-- ==== Sys2Proof/Machine/Holds.lean ====
section
/-! DEFINITION. The conditions that hold a group at issue (R141), each as a test of the state: the
counters of WAIT (R158), barrier generations (R169), tile-table entries (R185, R186, R413 to R417),
fences (R231, R239), the first acquire and the flushes of ordered launches (R129, R244), REEDF (R37,
R452), and the watched word of MWAIT (R408). -/

namespace Sys2Proof.Machine

/-! ## Counters (R157, R158) -/

/-- Whether the condition of a WAIT holds (R158): an immediate at its counter's maximum places no
condition, since no counter exceeds its maximum. -/
def Warp.waitMet (w : Warp) (l s : BitVec 6) (k t : BitVec 4) : Bool :=
  decide (w.cnt.lc.length ≤ l.toNat) && decide (w.cnt.sc.length ≤ s.toNat) &&
    decide (w.cnt.cc.length ≤ k.toNat) && decide (w.cnt.tc.length ≤ t.toNat)

/-! ## Barriers (R169, R445) -/

/-- The generation of a barrier that a warp's arrivals and waits refer to (R167, R445): the number of
generations completed so far. -/
def State.generation (s : State) (w : Warp) (l : Lvl) (n : BitVec 4) : BitVec 32 :=
  match l with
  | .grp => (s.group? w.place.gid).elim 0 fun g => (g.named[n.toNat]).gen
  | .bolt => (s.bolt? w.place.bid).elim 0 fun b => (b.bars[n.toNat % 8]'(Nat.mod_lt _ (by omega))).gen
  | .beam =>
    ((s.beam (dieBeam (coreDie w.place.core))).reed.bars.find? fun b =>
      b.lid == w.place.lid && b.n.toNat == n.toNat).elim 0 BeamBar.gen

/-- The latest arrival of a warp at a barrier (R169). -/
def Warp.arrival (w : Warp) (l : Lvl) (n : BitVec 4) : Option (BitVec 32) :=
  (w.arrivals.find? fun r => r.lvl == l && r.n == n).map ArriveRec.gen

/-- Record an arrival (R169, R446). -/
def Warp.noteArrival (w : Warp) (l : Lvl) (n : BitVec 4) (gen : BitVec 32) : Warp :=
  { w with arrivals := ⟨l, n, gen⟩ :: w.arrivals.filter fun r => !(r.lvl == l && r.n == n) }

/-- Whether the generation of a warp's latest arrival has not completed (R169). -/
def State.arrivalPending (s : State) (w : Warp) (l : Lvl) (n : BitVec 4) : Bool :=
  (w.arrival l n).elim false fun g => g == s.generation w l n

/-! ## Tile-table entries (R185, R186, R413 to R417) -/

/-- Whether a tile-table entry meets a need. -/
def tileMeets (t : Tile) : TileNeed → Bool
  | .fill => t.state == .empty || (t.state == .ready && t.holes != 0)
  | .empty => t.state == .empty
  | .ready => t.state == .ready
  | .mappable =>
    !t.mapped || (if t.counted then t.count == 0 && t.rsv.isEmpty else t.state == .empty)
  | .freeable =>
    if t.counted then t.count != 0 && t.outRead == 0 && t.loomRead == 0
    else ((t.state == .ready || t.state == .empty) && t.loomRead == 0) || (t.arm && t.rsv.isEmpty)
  | .idle => if t.counted then t.rsv.isEmpty else t.state == .empty || t.state == .ready
  | .count => t.count != 0
  | .slot => decide (t.count.toNat + t.rsv.length < t.rows.toNat + 1)

/-- The entries of a core that are mapped (R183). -/
def State.tilesUsed (s : State) (core : Nat) : Nat :=
  ((s.groups.filter fun g => g.core == core && s.residentGroup g).map fun g =>
    g.tiles.toList.countP Tile.mapped).sum

/-! ## Fences (R228, R229, R231, R239) -/

/-- The operations of a warp that were in flight before its next group. -/
def State.earlier (s : State) (w : Warp) : List Op :=
  (s.opsOf w.place.wid).filter fun o => decide (o.seq ≤ w.issued)

/-- Whether an operation is an access (an arrival at a barrier is not). -/
def Op.isAccess (o : Op) : Bool :=
  match o.kind with
  | .arrive _ _ | .fence => false
  | .load | .store | .atomic _ _ _ => true

/-- Whether an operation returns data: a load or a returning atomic. -/
def Op.returns (o : Op) : Bool :=
  match o.kind with
  | .load => true
  | .atomic _ _ r => r
  | _ => false

/-- Whether every access of a warp before its next group is complete (R228). -/
def State.releaseMet (s : State) (w : Warp) : Bool :=
  (s.earlier w).all (fun o => !o.isAccess) &&
    s.held.all (fun e => e.wid != w.place.wid || !e.atomic) && !s.seenOpen w.place.wid

/-- Whether every load and returning atomic of a warp before its next group has returned (R231). -/
def State.acquireMet (s : State) (w : Warp) : Bool :=
  (s.earlier w).all (fun o => !o.returns) &&
    s.held.all fun e => e.wid != w.place.wid || !e.atomic || e.nr

/-- Whether an OFENCE completes (R239): earlier scratch and vault stores have performed, and earlier global
and private stores, and those that the warp has read before they registered, have completed their
registration. -/
def State.ofenceMet (s : State) (w : Warp) : Bool :=
  (s.earlier w).all (fun o => o.kind != .store || o.isReed) && !s.seenOpen w.place.wid

/-- Whether an acquire access of a warp is in flight: later accesses wait for it at issue (R229).
[DEDUCED, log 15] -/
def State.acquiring (s : State) (wid : Nat) : Bool := (s.opsOf wid).any Op.acq

/-- Whether an acquire of the warp at issue that comes before its latest OFENCE has not completed: an engine operation
after the OFENCE reads no older value than the acquire gives, and waits for it (R229, R239). [DEDUCED, log 15] -/
def State.fencedAcquire (s : State) : Bool :=
  let w := s.w
  (s.opsOf w.place.wid).any (fun o => o.acq && decide (o.seq < w.fenceSeq)) || s.heldAcquire w.place.wid w.fenceSeq

/-! ## Ordered launches (R129, R130) -/

/-- Whether every bolt of lower index than the warp's has retired (R129). -/
def State.lowerRetired (s : State) (w : Warp) : Bool :=
  s.lowerGone w.place.lid w.place.bolt.toNat

/-- Whether an acquire would be the first of its bolt, and must wait (R129). [DEDUCED, log 14] -/
def State.firstAcquireHeld (s : State) (w : Warp) : Bool :=
  w.env.ordered && !s.lowerRetired w && (s.bolt? w.place.bid).elim false fun b => !b.acquired

/-- A bolt of an ordered launch has made its first acquire (R129). [DEDUCED, log 14] -/
def State.noteAcquire (s : State) (w : Warp) : State :=
  if w.env.ordered then s.modBolt w.place.bid fun b => { b with acquired := true } else s

/-! ## REEDF (R37, R452) -/

/-- The token entries of a ply's queue that carry an arrival to which a warp contributed. -/
def State.ownTokens (s : State) (w : Warp) : List Nat :=
  ((s.ply (coreDie w.place.core)).queue.filter fun e =>
    match e.kind with
    | .arrive _ _ _ _ wids => wids.contains w.place.wid
    | _ => false).map QEntry.id

/-- The tokens that a REEDF waits for: those that stood in the queue when it became the warp's next
group. -/
def State.reedfTokens (s : State) : List Nat :=
  match s.rd.sched.hold with
  | some (.reedf ids) => ids
  | _ => s.ownTokens s.rd

/-- Whether a REEDF completes (R37): no earlier reed store or atomic of the warp is unsent or not
applied, and neither is a token of the list; `mark` bounds the identifiers of what is earlier. -/
def State.reedfMet (s : State) (w : Warp) (mark : Nat) (ids : List Nat) : Bool :=
  (s.opsOf w.place.wid).all (fun o => !(o.isReed && o.writes) || decide (mark ≤ o.id)) &&
    (s.ply (coreDie w.place.core)).queue.all fun e =>
      !(ids.contains e.id) &&
        (decide (mark ≤ e.id) ||
          match e.kind with
          | .write _ _ _ => e.wid != w.place.wid
          | .atomic _ _ _ _ _ _ _ _ => e.wid != w.place.wid
          | _ => true)

/-! ## The watched word (R407, R408) -/

/-- The space of a watched address (R407). -/
def watchSpace (a : Word64) : Sp := (Sp.ofCode? (bitsOf a 63 61)).getD .g

/-- The size in bytes of a watched word (R407). -/
def watchSize (a : Word64) : Nat := if bitOf a 60 then 8 else 4

/-- What a location holds at its point of coherence, as a warp reads it (R407): memory with the held stores of
its bolt, which count as registered for it (R243), and the mirror of its ply with forwarding (R34); no value where a
peer rejects the access (R56) or, with `true`, gives no answer (R59). -/
def State.pointRead (s : State) (w : Warp) (x : Loc) (n : Nat) : Except Bool Nat × State :=
  match x with
  | .phys pa =>
    let laid := fun bs => leVal (overlayAll x bs ((s.heldStores w.place.bid).flatMap HEntry.runs))
    if isRemote pa then
      let r := s.askPeer (dieBeam (coreDie w.place.core)) pa n
      (r.1.map laid, r.2)
    else
      let s := s.l1Recall (some w.place.core) pa n
      (.ok (laid (cellBytes s.mem pa n)),
        (s.lineRequest (some (coreDie w.place.core)) (s.homeOf pa)).l1Revoke pa n)
  | .reed b a =>
    let p := s.ply (coreDie w.place.core)
    (.ok (leVal (overlayAll x (cellBytes p.mirror a n) (p.queue.flatMap fun q => q.run b))), s)
  | .scratch _ _ | .vault _ =>
    let (bs, s) := s.readHome x n
    (.ok (leVal bs), s)

/-- A watched word, as an element. -/
def watchElem (loc : Loc) (home : Option Die) (n : Nat) (a va : Word64) : Elem :=
  ⟨0, loc, n, a, va, .none, 0, 0, 0, home, .waiting⟩

/-- A watched word has an uncorrectable error (R272, R273): one in scratch kills the group, and any other is a
fault of the instruction of issue number `seq`; `excl` says whether R254 excludes it. [DEDUCED, log 17] -/
def State.watchBad (s : State) (w : Warp) (e : Elem) (q : Poison) (seq : Nat) (sp : Sp) (excl : Bool) : State :=
  match e.loc with
  | .scratch g _ => s.scratchKill g
  | .phys _ | .vault _ | .reed _ _ =>
    s.modWarp w.place.wid fun w => w.addFault
      { faultRec seq sp.frameCode excl 0 5 0x19 e.wordVa with struct := q.struct }

/-- The issue number that the MWAIT of a held group takes once the group issues (R250): it comes after the words before
it. -/
def Warp.mwaitSeq (w : Warp) : Nat :=
  let ws := w.packet.elim [] fun p => if p.pc = w.pc then groupWords (chain (p.words.drop w.widx.toNat)) else []
  w.issued + 1 + (ws.findIdx? fun g =>
    match g.instr with
    | .mwait _ => true
    | _ => false).getD 0

/-- Count the hit of a watched word's translation, once for each entry that its MWAIT uses (R213). -/
def State.watchHit (s : State) (w : Warp) (sp : Sp) (va : Word64) : State :=
  match sp with
  | .g | .p =>
    match s.hitOnce w w.watched va.toNat with
    | (some k, s) => s.modWarp w.place.wid fun w => { w with watched := k :: w.watched }
    | (none, s) => s
  | .s | .v | .r => s

/-- Read the watched word again, for the MWAIT of issue number `seq` (R408): zero on a non-resident page, and no value
where a check fails or a peer rejects the access or gives no answer, which is a fault of the MWAIT (R56, R59, R391), where
it kills the group, or while queued atomics on a reed word have not passed (R34). -/
def State.watchRead (s : State) (w : Warp) (seq : Nat) : Option Nat × State :=
  let a : Word64 := w.mwAddr &&& 0x0FFF_FFFF_FFFF_FFFF
  let n := watchSize w.mwAddr
  let sp := watchSpace w.mwAddr
  let fault := fun (s : State) (order : Nat) (cause : BitVec 8) (va : Word64) (late : Bool) =>
    s.modWarp w.place.wid fun w => w.addFault
      { faultRec seq sp.frameCode false 0 order cause va with remoteTo := late }
  match s.resolve w sp .load 0 a n false with
  | (.ok loc home va, s) =>
    let s := s.watchHit w sp va
    let e := watchElem loc home n a va
    if s.queuedAtomic (coreDie w.place.core) e then (none, s)
    else
      match s.elemPoison w.place.core e with
      | some q => (if sp == .s then none else some 0, s.watchBad w e q seq sp false)
      | none =>
        match s.pointRead w loc n with
        | (.ok v, s) => (some v, s)
        | (.error late, s) => (none, fault s 4 0x10 va late)
  | (.zero va, s) => (some 0, s.watchHit w sp va)
  | (.bad order cause at_, s) => (none, fault s order cause at_ false)

/-- Whether the watched word differs from the value recorded (R408). -/
def State.watchChanged (s : State) (w : Warp) (seq : Nat) : Bool × State :=
  let r := s.watchRead w seq
  (r.1.elim false fun v => v != w.mwOld.toNat, r.2)

/-! ## Readiness (R141, R146) -/

/-- Whether a warp's next packet has been fetched (R146). -/
def Warp.fetched (w : Warp) : Bool := w.packet.elim false fun p => p.pc == w.pc

/-- How many requests of a core stand in its loom's reservation table (R161). -/
def State.tableUsed (s : State) (core : Nat) : Nat :=
  (s.looms.find? fun x => x.1 == coreCluster core).elim 0 fun x =>
    (x.2.reqs.filter fun r => !r.granted).length

/-- Whether the holding buffer of a warp's core has room for `n` entries, or a spill makes it (R130, R401,
R403). -/
def State.holdingRoom (s : State) (w : Warp) (n : Nat) : Bool :=
  let excess := s.inBuffer w.place.core + n - 1024
  excess == 0 ||
    (s.lowerRetired w && (s.spillPlaces w.place.core w.place.bid w.env.part excess).length == excess)

/-- Whether the condition that holds a warp's next group has cleared; a warp that waits behind an access of its
own tries its group again. -/
def State.holdOver (s : State) (w : Warp) : Hold → Bool
  | .counter k => !w.counterFull k
  | .wait l c k t => w.waitMet l c k t
  | .barw l n gen | .secondArrival l n gen => gen != s.generation w l n
  | .mwait => w.busy == .woken || (s.watchChanged w w.mwaitSeq).1
  | .tile n need => (s.tile w.place.gid n).elim false fun t => tileMeets t need
  | .tdef => decide (s.tilesUsed w.place.core < 64)
  | .fifthFetchw => (s.group? w.place.gid).elim false fun g => decide (g.fetches.length < 4)
  | .firstAcquire => s.lowerRetired w
  | .acquire => !s.acquiring w.place.wid
  | .flush => (s.bolt? w.place.bid).elim true fun b => decide (w.epoch ≤ b.flushed)
  | .reedf ids => s.reedfMet w s.serial ids
  | .reedQueue n => s.queueRoom (coreDie w.place.core) n
  | .tret | .drain => w.cnt.isZero
  | .fence _ => s.acquireMet w
  | .ofence => s.ofenceMet w
  | .tfence => s.releaseMet w
  | .loomTable n => decide (s.tableUsed w.place.core + n ≤ 32)
  | .holdingRoom n => s.holdingRoom w n
  | .requests => !s.requestsFull w.place.core
  | .fetchMiss => w.fetched
  | .behind => true

/-- Whether the warps of a bolt may issue: its launch is not stopped (R53), and it is not being saved
(R261). -/
def State.boltRuns (s : State) (w : Warp) : Bool :=
  ((s.launch? w.place.lid).elim true fun l => !l.stopped) &&
    ((s.bolt? w.place.bid).elim true fun b => b.save == .resident || b.save == .named)

/-- Whether a warp waits for nothing but its turn (R146): it has neither exited nor a trap to take,
no begun instruction holds it, and its next group is not held. -/
def State.isReady (s : State) (w : Warp) : Bool :=
  !w.exited && s.boltRuns w && w.trap.isNone && (w.busy == .none || w.busy == .woken) &&
    w.sched.hold.elim true (s.holdOver w)

end Sys2Proof.Machine
end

What you need to do → If a line of the entries holds the word "flight", copy it out.

Answer space →
/-- The operations of a warp that were in flight before its next group. -/
/-- Whether an acquire access of a warp is in flight: later accesses wait for it at issue (R229).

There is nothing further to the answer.